**Information shown:**
● ● ● ● ●

-- ==== Sys2Proof/Decode.lean ====
section
/-! DEFINITION. Decoding of a word that the opcode table spells. The table of this block gives no row any bits: its
rows are commands of a mailbox, of a bus and of the device's own engines, each presented as a whole. -/

namespace Sys2Proof

/-- The command that a word of `nbits` bits spells by the opcode table: none, since no row has bits. -/
def decodeTableWord (_nbits _w : Nat) : Option Instr := none

end Sys2Proof
end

● ● ● ● ●

Reproduce the listing from the "namespace Sys2Proof" line onward, verbatim.

**Solution for this exercise:**
namespace Sys2Proof

/-- The command that a word of `nbits` bits spells by the opcode table: none, since no row has bits. -/
def decodeTableWord (_nbits _w : Nat) : Option Instr := none

end Sys2Proof
end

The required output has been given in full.